Thai Vong is an award-winning enterprise CIO with 20 years of IT experience across modernization, transformation and scale.
In many organizations, technology complexity doesn’t get recognized until growth stops creating the leverage that leadership expected. Costs start hiding in places that leadership isn’t reviewing closely enough. Reporting becomes harder to align. Controls begin to loosen around the edges. Teams find ways to move faster outside formal processes when the environment can’t keep up.
The Mistakes Many Companies Make
Becoming Complacent
The issue is rarely one failed system. The company accumulates tolerance. Fragmented solutions stay in place. Technical debt becomes normal. Ownership gets fuzzy.
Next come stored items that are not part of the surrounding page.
/-- io 0x0800 to 0x0EFF: the registers of queue pair `a mod 256` (10, Registers). -/
def readQpReg (ch : Chan) (a : Nat) : Option Word :=
  let q := a % 256
  let p := qpAt ch q
  match a / 256 with
  | 8 => some (p.sqdb.setWidth 32)
  | 9 => some (p.cqdb.setWidth 32)
  | 10 => some (readRqCfg ch q)
  | 11 => some p.baseLo
  | 12 => some p.baseHi
  | 13 => some (p.sqHead.setWidth 32 ||| fldAt p.cqTail.toNat 16)
  | 14 => some (p.modCount.setWidth 32 ||| fldAt p.modTime.toNat 16)
  | _ => none

/-- io 0x0F00 to 0x0FFF and 0x1000 to 0x10FF (10, Registers). -/
def readRackReg (ch : Chan) (a : Nat) : Option Word :=
  if a = 0xF00 then some (BitVec.ofNat 32 (tagsHeld ch))
  else if a = 0xF01 then some (ch.rack.inbound.setWidth 32)
  else if a = 0xF02 then some ch.rack.inwin
  else if a = 0xF03 then some ch.rack.rtimeout
  else if a = 0x1000 then
    some (bitAt ch.hbm.trained 0 ||| fldAt ch.hbm.lanes.toNat 1 ||| bitAt (repairPending ch) 6)
  else if a = 0x1001 then some ch.hbm.ce
  else if a = 0x1002 then some ch.hbm.ue
  else if a = 0x1003 then some (ch.hbm.passes.setWidth 32)
  else none

/-- MILL_STAT.STATE. -/
def millStateCode : MillState → Nat
  | .none => 0
  | .loading => 1
  | .failed => 2
  | .run => 3
  | .halted => 4

/-- The tap parallel clock in whole MHz: the line rate of R299 ÷ 64. -/
def tapMhz (code : Nat) : Nat := [19, 39, 48, 78, 97, 161, 195, 250, 390, 402, 437].getD code 0

/-- The configured frequency of a clock tree cell in whole MHz (R297). (DEDUCED, log 57) -/
def treeMhz (rate : Nat) (c : Word) : Nat :=
  match ckSource c with
  | 1 => 3200 / ckN c
  | 2 => 100 * ckMul c / ckDiv c
  | 3 => tapMhz rate
  | 4 => tapMhz rate
  | _ => 0

/-- The image that MILL_ID and MILL_CLK show: that of a Mill in RUN or HALTED. -/
def shownImage (m : Mill) : Option MillImage :=
  if m.state = .run ∨ m.state = .halted then m.image else none

/-- MILL_CLKn. (DEDUCED, log 57) -/
def millClk (ch : Chan) (n : Nat) : Word :=
  match shownImage ch.mill with
  | none => 0
  | some i => fldAt (treeMhz i.rate.toNat (i.clk.toList.getD n 0)) 0 ||| bitAt (treeRuns ch n) 16

/-- MILL_FMTS: bit m of VALID, all 0 unless STATE is RUN. -/
def millFmts (m : Mill) : Word :=
  if m.state = .run then
    (List.range 16).foldl (fun acc k => acc ||| bitAt (fmtValid (fmtEntry m k)) k) 0
  else 0

/-- io 0x1400 to 0x14FF (11, Registers). -/
def readMillReg (ch : Chan) (a : Nat) : Option Word :=
  let m := ch.mill
  if a = 0x1400 then
    some (fldAt (millStateCode m.state) 0 ||| bitAt m.scrubErr 3 ||| bitAt m.parityErr 4 ||| fldAt m.failcode.toNat 8)
  else if a = 0x1401 then some (bitAt m.ureset 0)
  else if a = 0x1402 then some (match shownImage m with | some i => i.id | none => 0)
  else if a = 0x1403 then some (millFmts m)
  else if 0x1404 ≤ a ∧ a ≤ 0x1407 then some (millClk ch (a - 0x1404))
  else if a = 0x1408 then some (m.tapCtl.setWidth 32)
  else if a = 0x1409 then
    some (bitAt m.sigdet 0 ||| bitAt m.lock 1 ||| bitAt m.lockLost 2 ||| bitAt m.sigdetChg 3 ||| fldAt m.prbsErr.toNat 16)
  else if a = 0x140A then some m.scrub
  else if 0x1440 ≤ a ∧ a ≤ 0x144F then some (m.ureg.toList.getD (a - 0x1440) 0)
  else if 0x1450 ≤ a ∧ a ≤ 0x145F then
    some (if m.state = .run then BitVec.ofNat 32 (driverWord m (lanesNow m) (16 + (a - 0x1450)) 320 32) else 0)
  else none

/-- KEG_PSTAT.STATE. -/
def pstateCode : PState → Nat
  | .down => 0
  | .negotiating => 1
  | .up => 2
  | .miswired => 3
  | .disabled => 4

/-- KEG_PCFG of a port; RENEG reads 0. -/
def readPcfg (p : Port) : Word :=
  bitAt p.enable 0 ||| fldAt p.maxRate.toNat 1 ||| fldAt p.maxLanes.toNat 3 ||| bitAt p.fecOffOk 5 ||| bitAt p.edgeAny 6

/-- KEG_PSTAT of a port. -/
def readPstat (p : Port) : Word :=
  fldAt (pstateCode p.state) 0 ||| fldAt p.rate.toNat 3 ||| fldAt p.lanes.toNat 5 ||| bitAt (decide (p.spare ≠ 0)) 7
    ||| bitAt p.spareUsed 8 ||| bitAt p.fec 9 ||| fldAt p.version.toNat 10 ||| fldAt p.bypHops.toNat 14
    ||| fldAt p.pstate.toNat 18 ||| bitAt p.pmismatch 21 ||| bitAt p.pchg 22 ||| bitAt p.renegd 23 ||| bitAt p.downev 24

/-- io 0x1800 to 0x18FF (12, Registers). -/
def readKegReg (ch : Chan) (a : Nat) : Option Word :=
  let k := ch.keg
  if 0x1800 ≤ a ∧ a ≤ 0x1805 then some (readPcfg (portAt ch (a - 0x1800)))
  else if 0x1808 ≤ a ∧ a ≤ 0x180D then some (readPstat (portAt ch (a - 0x1808)))
  else if 0x1810 ≤ a ∧ a ≤ 0x1815 then
    some ((portAt ch (a - 0x1810)).partner.setWidth 32 ||| bitAt (portAt ch (a - 0x1810)).pvalid 16)
  else if 0x1818 ≤ a ∧ a ≤ 0x181D then
    some ((portAt ch (a - 0x1818)).replays.setWidth 32 ||| fldAt (portAt ch (a - 0x1818)).fecUncorr.toNat 16)
  else if a = 0x1820 then
    some (k.addr.setWidth 32 ||| fldAt k.nxm1.toNat 16 ||| fldAt k.nym1.toNat 20 ||| fldAt k.nzm1.toNat 24)
  else if a = 0x1821 then some (bitAt k.xfail 0 ||| bitAt k.discard 1 ||| fldAt k.discards.toNat 16)
  else if a = 0x1822 then some k.downLimit
  else none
The environment keeps expanding, but the discipline around it doesn’t.
Delaying Investment
Another mistake is delaying investment until the environment is already under pressure. Companies often stay with core platforms that fit an earlier stage of the business but were never designed to support what comes next. Over time, too much of the company ends up depending on systems that are hard to extend, hard to integrate and increasingly risky to operate. What once looked efficient starts to limit flexibility and increase exposure. By then, the business is paying for years of deferred decisions all at once.
Ignoring Compliance And Security
Compliance and security usually expose the problem next. In many organizations, these areas aren’t ignored because leaders don’t care. They’re neglected because leadership never fully understood the exposure or never treated it as a priority while the business was growing. Scale has a way of exposing what leadership deferred for too long. What felt manageable in a smaller environment becomes much harder to defend once the company is larger, more interconnected and under more pressure to move quickly.
Acquiring Companies Without A Clear Vision
In acquired companies, the pressure builds faster. Growth through acquisition often introduces inherited systems, uneven standards and more integration work than leaders anticipated. Without a clear enterprise technology vision, complexity compounds faster than the organization can absorb it. IT gets stuck in keep-the-lights-on mode, simplification keeps getting deferred and the business starts losing momentum. In many cases, that’s also where weak decision rights show up. The drag is visible, but authority to remove exceptions, retire platforms or enforce convergence is still unclear.
At that point, complexity is no longer just creating technical drag. It’s reducing the operating leverage that the company’s growth was supposed to create.
How To Successfully Scale
Better-run organizations usually make these decisions earlier and more explicitly. Here’s how you can successfully scale, too:
1. Stop treating core systems like temporary decisions.
Don’t wait until your business is already under strain to confront whether your core systems can support scale. Decide early on which platforms deserve to remain central and which ones are simply being tolerated because change feels inconvenient.
2. Remove complexity before it becomes institutionalized.
Don’t allow overlapping tools, temporary workarounds and one-off solutions to harden into your operating model. That doesn’t mean standardizing everything at once. It means being disciplined about where variation creates real value and where it only adds drag.
3. Clarify decision rights in places where ambiguity usually survives.
Critical systems, integrations, access models and data controls need named accountability, not shared ambiguity. When no one has clear authority to make the tradeoffs, simplification usually loses to short-term convenience. Complexity often survives not for technical reasons but because too many exceptions remain negotiable.
4. Treat vendor and contract discipline as an operating lever, not a procurement afterthought.
Complexity leaks value in places you may not always see right away. It shows up in vendor relationships that are no longer optimized, service levels that drift over time and agreements that no longer reflect the needs of the business. When you don’t have a strong way to track renewals, reduce overlap and renegotiate from a position of leverage, savings opportunities are often lost inside a fragmented environment.
5. Build teams that can run what the business depends on.
Complexity becomes much more expensive when staff isn’t being upskilled to manage the environment they’re inheriting. That’s when key-person risk grows, knowledge becomes concentrated and too much of the business depends on memory instead of discipline. A strong center of excellence, or some comparable mechanism, helps create repeatable standards without slowing the company down.
The same discipline has to apply to system and data governance. Teams may want more direct control so they can move faster, but weak governance around identity and access management, definitions and control points creates real risk. Companies still need broader access to trusted data through governed self-service without creating new exposure. Without that balance, systems stop behaving like governed assets and start behaving like local solutions with broader consequences.
None of this works well unless leadership is willing to decide where standardization matters, where exceptions end and who has the authority to enforce both.
Conclusion
Culture usually determines whether complexity gets challenged or excused. Organizations that excuse complexity keep adding around problems instead of solving them. Technology becomes reactive, leaving IT focused on firefighting instead of enabling innovation and scale.
Strong companies don’t let complexity erode the leverage that their growth is supposed to create. They deal with it before it becomes part of the operating model.